Copy out each line of the entries where the word "trapEntry" is present.

[Opening SOURCE RECORDS section]

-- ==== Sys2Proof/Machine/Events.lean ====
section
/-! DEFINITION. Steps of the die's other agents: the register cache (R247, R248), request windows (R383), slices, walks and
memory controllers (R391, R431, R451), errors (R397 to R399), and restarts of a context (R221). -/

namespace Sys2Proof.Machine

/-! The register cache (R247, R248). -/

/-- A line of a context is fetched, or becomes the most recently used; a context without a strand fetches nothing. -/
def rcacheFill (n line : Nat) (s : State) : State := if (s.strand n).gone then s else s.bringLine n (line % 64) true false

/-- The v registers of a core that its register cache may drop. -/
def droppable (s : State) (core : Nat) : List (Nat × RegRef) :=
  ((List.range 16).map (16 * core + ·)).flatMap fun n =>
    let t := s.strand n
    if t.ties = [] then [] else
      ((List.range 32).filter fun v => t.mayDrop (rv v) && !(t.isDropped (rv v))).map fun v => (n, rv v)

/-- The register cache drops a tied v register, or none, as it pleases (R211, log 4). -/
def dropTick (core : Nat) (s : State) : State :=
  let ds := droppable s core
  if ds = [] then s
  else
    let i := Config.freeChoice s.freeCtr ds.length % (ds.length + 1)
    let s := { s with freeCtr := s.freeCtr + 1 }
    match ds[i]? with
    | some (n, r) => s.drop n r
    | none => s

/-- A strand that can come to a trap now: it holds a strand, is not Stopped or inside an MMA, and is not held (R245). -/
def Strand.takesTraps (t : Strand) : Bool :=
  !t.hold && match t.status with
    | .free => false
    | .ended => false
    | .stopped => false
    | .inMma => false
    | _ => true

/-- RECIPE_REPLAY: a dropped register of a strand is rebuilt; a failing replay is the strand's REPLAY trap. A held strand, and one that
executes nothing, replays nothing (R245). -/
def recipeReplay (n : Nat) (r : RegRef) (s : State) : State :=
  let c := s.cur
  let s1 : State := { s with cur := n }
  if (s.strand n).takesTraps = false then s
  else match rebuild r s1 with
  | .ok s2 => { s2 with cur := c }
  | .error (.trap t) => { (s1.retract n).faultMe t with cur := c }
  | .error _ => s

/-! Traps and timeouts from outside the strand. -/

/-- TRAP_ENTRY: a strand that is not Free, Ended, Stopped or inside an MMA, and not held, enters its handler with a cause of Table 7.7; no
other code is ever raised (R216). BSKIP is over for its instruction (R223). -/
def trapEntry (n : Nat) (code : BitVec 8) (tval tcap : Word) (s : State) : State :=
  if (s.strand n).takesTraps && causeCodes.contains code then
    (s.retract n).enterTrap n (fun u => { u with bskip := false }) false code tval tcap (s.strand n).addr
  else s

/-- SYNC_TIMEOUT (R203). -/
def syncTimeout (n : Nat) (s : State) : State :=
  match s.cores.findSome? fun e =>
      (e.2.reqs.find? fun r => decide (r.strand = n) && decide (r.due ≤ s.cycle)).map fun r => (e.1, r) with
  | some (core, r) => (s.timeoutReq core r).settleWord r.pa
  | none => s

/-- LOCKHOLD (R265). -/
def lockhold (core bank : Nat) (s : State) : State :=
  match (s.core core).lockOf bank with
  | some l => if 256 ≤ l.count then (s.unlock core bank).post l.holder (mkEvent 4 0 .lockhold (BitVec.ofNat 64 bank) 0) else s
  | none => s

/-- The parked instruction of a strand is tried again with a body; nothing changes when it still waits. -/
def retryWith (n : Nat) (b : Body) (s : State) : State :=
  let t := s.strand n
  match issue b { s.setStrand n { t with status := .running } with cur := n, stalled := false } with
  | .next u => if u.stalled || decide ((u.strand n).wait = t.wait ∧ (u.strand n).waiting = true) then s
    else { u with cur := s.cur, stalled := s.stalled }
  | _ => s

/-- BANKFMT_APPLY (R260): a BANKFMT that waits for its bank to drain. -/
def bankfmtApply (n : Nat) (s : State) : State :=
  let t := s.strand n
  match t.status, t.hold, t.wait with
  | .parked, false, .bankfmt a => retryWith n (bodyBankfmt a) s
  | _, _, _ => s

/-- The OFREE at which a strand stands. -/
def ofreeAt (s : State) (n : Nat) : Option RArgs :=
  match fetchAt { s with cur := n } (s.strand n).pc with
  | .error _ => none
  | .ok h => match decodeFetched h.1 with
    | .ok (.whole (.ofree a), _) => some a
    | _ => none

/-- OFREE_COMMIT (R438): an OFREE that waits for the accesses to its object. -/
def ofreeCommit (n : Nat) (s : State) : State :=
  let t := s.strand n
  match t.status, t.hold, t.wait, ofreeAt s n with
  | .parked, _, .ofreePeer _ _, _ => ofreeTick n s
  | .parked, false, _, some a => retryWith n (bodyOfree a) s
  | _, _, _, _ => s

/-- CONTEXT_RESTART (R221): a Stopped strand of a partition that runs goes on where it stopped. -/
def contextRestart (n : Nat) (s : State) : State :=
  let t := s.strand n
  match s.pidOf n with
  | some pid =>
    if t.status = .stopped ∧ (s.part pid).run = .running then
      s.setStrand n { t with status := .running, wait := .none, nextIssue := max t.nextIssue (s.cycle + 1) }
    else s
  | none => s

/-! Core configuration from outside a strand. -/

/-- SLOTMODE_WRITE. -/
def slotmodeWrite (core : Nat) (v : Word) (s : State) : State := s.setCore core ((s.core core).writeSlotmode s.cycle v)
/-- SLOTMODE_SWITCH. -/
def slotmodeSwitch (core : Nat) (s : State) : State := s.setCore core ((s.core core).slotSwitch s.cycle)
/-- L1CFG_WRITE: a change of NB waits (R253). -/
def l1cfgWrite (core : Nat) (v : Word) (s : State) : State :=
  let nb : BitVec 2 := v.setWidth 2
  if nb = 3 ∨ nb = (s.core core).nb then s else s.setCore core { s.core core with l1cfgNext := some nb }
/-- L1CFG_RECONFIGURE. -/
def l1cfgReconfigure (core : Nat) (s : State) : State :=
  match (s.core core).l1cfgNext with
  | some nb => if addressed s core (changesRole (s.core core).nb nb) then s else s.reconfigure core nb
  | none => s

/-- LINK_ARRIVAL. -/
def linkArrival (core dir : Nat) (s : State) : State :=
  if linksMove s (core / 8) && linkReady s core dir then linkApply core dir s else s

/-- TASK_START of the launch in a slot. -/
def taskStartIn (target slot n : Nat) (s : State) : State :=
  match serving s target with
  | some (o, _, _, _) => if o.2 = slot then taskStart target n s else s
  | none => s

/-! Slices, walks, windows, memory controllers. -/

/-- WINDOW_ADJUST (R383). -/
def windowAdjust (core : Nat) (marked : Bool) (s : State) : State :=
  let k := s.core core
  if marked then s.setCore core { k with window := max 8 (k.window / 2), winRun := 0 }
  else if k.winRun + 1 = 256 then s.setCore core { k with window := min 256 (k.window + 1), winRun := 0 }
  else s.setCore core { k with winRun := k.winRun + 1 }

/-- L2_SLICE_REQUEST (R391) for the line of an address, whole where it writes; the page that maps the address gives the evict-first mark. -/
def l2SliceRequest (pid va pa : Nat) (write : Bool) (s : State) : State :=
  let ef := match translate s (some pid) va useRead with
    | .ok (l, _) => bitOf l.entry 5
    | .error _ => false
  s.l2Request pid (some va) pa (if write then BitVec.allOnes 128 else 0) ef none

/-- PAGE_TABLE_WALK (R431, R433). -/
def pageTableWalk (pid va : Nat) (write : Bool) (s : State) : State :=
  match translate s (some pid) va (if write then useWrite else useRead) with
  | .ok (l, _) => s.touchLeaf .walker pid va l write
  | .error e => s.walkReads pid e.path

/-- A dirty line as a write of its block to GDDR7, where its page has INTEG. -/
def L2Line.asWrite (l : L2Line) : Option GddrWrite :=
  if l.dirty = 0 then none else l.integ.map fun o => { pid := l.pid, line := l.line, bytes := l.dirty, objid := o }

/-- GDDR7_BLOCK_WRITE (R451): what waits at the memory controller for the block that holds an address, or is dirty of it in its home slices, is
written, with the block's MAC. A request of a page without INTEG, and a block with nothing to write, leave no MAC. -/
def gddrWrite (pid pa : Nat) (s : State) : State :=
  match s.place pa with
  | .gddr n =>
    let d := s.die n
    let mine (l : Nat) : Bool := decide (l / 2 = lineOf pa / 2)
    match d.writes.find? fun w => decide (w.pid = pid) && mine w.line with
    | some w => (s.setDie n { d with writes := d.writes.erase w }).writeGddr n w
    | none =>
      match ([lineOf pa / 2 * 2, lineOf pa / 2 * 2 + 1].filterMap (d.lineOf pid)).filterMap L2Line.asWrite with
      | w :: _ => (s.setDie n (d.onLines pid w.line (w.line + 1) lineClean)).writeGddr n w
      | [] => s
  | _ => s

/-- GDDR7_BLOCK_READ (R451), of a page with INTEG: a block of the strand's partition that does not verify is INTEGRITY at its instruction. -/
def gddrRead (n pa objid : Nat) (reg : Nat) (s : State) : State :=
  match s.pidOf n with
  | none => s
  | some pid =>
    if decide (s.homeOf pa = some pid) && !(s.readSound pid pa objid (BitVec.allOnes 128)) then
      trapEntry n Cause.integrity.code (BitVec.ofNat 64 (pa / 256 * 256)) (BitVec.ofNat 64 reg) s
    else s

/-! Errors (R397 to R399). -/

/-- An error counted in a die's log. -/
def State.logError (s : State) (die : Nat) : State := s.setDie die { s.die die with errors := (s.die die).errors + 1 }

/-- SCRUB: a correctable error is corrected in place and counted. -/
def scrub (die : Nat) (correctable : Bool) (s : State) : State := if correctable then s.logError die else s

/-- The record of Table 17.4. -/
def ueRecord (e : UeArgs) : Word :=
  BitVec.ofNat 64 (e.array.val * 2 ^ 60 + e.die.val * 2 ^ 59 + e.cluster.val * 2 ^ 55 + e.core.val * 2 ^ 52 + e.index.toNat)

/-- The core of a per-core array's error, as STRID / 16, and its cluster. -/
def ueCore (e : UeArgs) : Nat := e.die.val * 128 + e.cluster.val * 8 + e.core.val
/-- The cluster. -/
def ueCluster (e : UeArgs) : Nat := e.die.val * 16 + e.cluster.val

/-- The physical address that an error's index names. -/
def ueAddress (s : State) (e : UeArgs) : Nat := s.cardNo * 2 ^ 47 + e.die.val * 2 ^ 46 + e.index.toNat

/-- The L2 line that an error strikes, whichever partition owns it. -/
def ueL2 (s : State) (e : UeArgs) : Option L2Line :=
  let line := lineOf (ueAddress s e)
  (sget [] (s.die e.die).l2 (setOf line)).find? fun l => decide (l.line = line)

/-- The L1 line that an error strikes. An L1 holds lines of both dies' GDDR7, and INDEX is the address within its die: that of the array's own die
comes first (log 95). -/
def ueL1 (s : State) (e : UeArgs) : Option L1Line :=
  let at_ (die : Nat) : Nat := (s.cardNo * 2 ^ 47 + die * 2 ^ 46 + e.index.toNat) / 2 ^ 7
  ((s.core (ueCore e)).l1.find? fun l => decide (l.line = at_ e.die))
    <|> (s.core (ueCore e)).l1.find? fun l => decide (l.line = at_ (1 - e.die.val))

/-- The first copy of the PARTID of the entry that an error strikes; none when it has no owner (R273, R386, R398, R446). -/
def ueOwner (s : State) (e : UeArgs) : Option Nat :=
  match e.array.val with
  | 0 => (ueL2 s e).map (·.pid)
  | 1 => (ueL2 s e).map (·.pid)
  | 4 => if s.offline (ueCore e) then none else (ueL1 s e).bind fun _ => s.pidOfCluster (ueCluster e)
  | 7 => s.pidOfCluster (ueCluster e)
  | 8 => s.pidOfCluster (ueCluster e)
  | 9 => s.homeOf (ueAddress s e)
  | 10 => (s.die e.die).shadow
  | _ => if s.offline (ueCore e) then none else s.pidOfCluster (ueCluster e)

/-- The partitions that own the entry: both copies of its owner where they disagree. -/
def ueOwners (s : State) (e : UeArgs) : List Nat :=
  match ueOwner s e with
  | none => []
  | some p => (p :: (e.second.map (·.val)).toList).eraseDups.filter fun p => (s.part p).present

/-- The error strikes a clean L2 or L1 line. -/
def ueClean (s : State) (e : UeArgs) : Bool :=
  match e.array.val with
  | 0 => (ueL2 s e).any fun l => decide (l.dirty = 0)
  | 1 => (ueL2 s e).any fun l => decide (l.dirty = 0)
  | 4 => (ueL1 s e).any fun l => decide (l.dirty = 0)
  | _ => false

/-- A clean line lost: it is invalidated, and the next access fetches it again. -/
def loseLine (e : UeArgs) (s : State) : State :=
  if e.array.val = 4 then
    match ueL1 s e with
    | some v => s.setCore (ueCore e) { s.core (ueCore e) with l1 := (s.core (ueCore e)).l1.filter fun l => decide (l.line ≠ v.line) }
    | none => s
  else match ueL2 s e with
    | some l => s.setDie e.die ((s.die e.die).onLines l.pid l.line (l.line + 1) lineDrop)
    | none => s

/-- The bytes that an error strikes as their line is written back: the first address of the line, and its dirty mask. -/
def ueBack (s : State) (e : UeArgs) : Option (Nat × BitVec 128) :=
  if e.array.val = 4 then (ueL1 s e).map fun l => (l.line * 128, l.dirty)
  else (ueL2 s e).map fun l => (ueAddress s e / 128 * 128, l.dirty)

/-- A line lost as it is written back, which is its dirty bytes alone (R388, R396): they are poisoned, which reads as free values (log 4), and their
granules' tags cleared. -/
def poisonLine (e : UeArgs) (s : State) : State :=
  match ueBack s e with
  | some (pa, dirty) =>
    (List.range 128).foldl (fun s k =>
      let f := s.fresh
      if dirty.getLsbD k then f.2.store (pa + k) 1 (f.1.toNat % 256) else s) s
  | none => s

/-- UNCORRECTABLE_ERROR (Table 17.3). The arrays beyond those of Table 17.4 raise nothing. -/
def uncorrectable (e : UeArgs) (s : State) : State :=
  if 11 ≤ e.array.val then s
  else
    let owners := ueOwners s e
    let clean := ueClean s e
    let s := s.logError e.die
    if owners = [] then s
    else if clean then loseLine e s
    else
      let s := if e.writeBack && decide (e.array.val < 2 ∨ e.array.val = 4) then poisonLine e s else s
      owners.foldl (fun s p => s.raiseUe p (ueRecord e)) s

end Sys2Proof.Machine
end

[Closing SOURCE RECORDS section]
[Opening SOURCE RECORDS section]

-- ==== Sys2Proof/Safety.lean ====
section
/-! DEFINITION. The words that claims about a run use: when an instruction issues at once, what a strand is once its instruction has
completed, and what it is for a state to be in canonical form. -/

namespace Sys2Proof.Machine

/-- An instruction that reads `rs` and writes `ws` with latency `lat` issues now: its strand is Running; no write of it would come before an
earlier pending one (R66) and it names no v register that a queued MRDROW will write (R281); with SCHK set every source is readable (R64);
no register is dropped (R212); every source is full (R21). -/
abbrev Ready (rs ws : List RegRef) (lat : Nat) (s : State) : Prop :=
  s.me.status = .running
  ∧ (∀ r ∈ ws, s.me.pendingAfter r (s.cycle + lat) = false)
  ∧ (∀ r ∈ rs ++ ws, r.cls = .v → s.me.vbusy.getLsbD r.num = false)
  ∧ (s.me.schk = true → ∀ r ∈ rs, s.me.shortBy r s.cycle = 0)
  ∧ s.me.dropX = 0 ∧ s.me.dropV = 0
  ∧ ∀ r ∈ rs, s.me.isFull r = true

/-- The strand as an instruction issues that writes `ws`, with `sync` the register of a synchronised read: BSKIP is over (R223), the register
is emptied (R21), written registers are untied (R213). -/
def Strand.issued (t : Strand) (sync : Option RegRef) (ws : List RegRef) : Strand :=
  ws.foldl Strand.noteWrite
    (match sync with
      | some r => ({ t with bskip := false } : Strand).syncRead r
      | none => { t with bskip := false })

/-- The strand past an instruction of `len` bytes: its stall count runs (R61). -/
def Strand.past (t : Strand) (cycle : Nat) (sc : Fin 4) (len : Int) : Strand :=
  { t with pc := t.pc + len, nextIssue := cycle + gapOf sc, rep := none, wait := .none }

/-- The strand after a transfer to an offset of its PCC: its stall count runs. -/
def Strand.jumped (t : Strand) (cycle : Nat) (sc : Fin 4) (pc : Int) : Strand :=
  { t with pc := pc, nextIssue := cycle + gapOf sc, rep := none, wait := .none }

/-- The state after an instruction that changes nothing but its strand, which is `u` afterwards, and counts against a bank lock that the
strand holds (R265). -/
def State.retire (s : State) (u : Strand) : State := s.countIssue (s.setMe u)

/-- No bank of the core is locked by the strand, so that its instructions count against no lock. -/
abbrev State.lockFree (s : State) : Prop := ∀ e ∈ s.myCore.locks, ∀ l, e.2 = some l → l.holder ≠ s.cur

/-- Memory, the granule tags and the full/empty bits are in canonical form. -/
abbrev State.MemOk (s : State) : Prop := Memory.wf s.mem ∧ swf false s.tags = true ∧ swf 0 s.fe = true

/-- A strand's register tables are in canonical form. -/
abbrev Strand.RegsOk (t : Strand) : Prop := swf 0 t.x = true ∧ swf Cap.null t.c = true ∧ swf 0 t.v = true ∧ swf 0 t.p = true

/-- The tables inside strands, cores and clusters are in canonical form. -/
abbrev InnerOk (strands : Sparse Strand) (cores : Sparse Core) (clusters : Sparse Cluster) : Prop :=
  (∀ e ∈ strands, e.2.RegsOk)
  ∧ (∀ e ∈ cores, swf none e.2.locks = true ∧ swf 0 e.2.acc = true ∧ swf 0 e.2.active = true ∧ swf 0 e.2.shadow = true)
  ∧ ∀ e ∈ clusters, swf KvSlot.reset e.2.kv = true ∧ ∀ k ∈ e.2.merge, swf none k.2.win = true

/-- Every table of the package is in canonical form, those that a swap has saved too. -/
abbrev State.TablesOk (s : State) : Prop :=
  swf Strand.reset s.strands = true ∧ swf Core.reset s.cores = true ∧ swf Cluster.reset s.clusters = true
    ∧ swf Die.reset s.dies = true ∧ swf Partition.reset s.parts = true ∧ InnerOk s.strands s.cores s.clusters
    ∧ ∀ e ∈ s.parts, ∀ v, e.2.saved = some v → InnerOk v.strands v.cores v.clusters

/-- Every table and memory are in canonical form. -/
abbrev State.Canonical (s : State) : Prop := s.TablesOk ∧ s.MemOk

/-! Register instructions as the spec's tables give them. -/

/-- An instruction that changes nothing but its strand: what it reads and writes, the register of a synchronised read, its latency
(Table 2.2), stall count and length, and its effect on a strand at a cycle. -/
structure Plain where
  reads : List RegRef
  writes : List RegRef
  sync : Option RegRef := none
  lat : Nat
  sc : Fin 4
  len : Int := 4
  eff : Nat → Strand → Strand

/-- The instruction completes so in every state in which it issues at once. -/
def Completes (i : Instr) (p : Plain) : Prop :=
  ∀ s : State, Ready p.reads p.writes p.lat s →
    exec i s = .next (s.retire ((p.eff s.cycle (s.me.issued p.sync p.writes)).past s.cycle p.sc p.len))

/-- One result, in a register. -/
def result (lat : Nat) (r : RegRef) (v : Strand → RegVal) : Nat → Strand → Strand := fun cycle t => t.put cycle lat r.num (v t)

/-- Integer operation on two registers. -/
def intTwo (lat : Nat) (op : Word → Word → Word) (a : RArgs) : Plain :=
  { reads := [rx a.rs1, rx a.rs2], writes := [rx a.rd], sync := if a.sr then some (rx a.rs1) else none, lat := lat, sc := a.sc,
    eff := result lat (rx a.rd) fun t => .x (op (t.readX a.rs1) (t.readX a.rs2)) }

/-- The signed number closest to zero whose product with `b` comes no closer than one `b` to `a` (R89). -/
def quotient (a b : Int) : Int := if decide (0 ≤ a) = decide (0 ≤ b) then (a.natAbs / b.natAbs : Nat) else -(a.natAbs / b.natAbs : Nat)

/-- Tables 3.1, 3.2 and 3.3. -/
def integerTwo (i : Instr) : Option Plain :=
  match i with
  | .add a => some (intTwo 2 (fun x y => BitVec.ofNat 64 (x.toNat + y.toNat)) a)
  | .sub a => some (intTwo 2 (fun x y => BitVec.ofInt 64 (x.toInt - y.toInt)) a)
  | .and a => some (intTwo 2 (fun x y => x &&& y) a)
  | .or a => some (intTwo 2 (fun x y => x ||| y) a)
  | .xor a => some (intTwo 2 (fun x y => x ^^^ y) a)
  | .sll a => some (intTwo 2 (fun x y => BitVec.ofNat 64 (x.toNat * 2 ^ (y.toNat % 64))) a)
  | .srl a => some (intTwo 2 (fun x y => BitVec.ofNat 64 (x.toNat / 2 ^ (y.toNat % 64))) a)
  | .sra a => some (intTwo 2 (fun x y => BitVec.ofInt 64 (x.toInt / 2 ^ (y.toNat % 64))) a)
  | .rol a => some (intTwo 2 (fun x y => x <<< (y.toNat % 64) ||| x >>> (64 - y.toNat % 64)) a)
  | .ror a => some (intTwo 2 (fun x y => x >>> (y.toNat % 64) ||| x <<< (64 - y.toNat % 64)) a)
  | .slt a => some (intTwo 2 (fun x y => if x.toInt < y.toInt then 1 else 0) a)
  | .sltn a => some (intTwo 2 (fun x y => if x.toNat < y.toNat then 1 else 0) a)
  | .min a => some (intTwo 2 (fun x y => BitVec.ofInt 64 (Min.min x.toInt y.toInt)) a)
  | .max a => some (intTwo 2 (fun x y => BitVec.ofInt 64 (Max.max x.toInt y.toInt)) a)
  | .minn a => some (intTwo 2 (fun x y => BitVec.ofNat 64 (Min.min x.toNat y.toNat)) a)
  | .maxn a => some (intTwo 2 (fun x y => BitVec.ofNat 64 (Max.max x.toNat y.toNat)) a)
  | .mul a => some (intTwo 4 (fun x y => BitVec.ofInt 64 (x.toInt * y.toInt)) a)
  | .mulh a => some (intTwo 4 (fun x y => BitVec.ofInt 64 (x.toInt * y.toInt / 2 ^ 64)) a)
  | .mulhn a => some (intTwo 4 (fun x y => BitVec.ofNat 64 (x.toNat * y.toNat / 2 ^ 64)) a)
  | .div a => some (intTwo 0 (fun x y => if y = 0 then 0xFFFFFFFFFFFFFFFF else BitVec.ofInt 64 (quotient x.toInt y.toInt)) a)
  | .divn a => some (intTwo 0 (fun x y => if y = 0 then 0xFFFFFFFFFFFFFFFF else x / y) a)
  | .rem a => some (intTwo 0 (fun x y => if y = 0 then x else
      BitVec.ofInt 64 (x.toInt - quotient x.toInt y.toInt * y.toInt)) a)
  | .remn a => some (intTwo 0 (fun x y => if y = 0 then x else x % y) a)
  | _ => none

[Closing SOURCE RECORDS section]

* WRITTEN REPLY
def trapEntry (n : Nat) (code : BitVec 8) (tval tcap : Word) (s : State) : State :=
      trapEntry n Cause.integrity.code (BitVec.ofNat 64 (pa / 256 * 256)) (BitVec.ofNat 64 reg) s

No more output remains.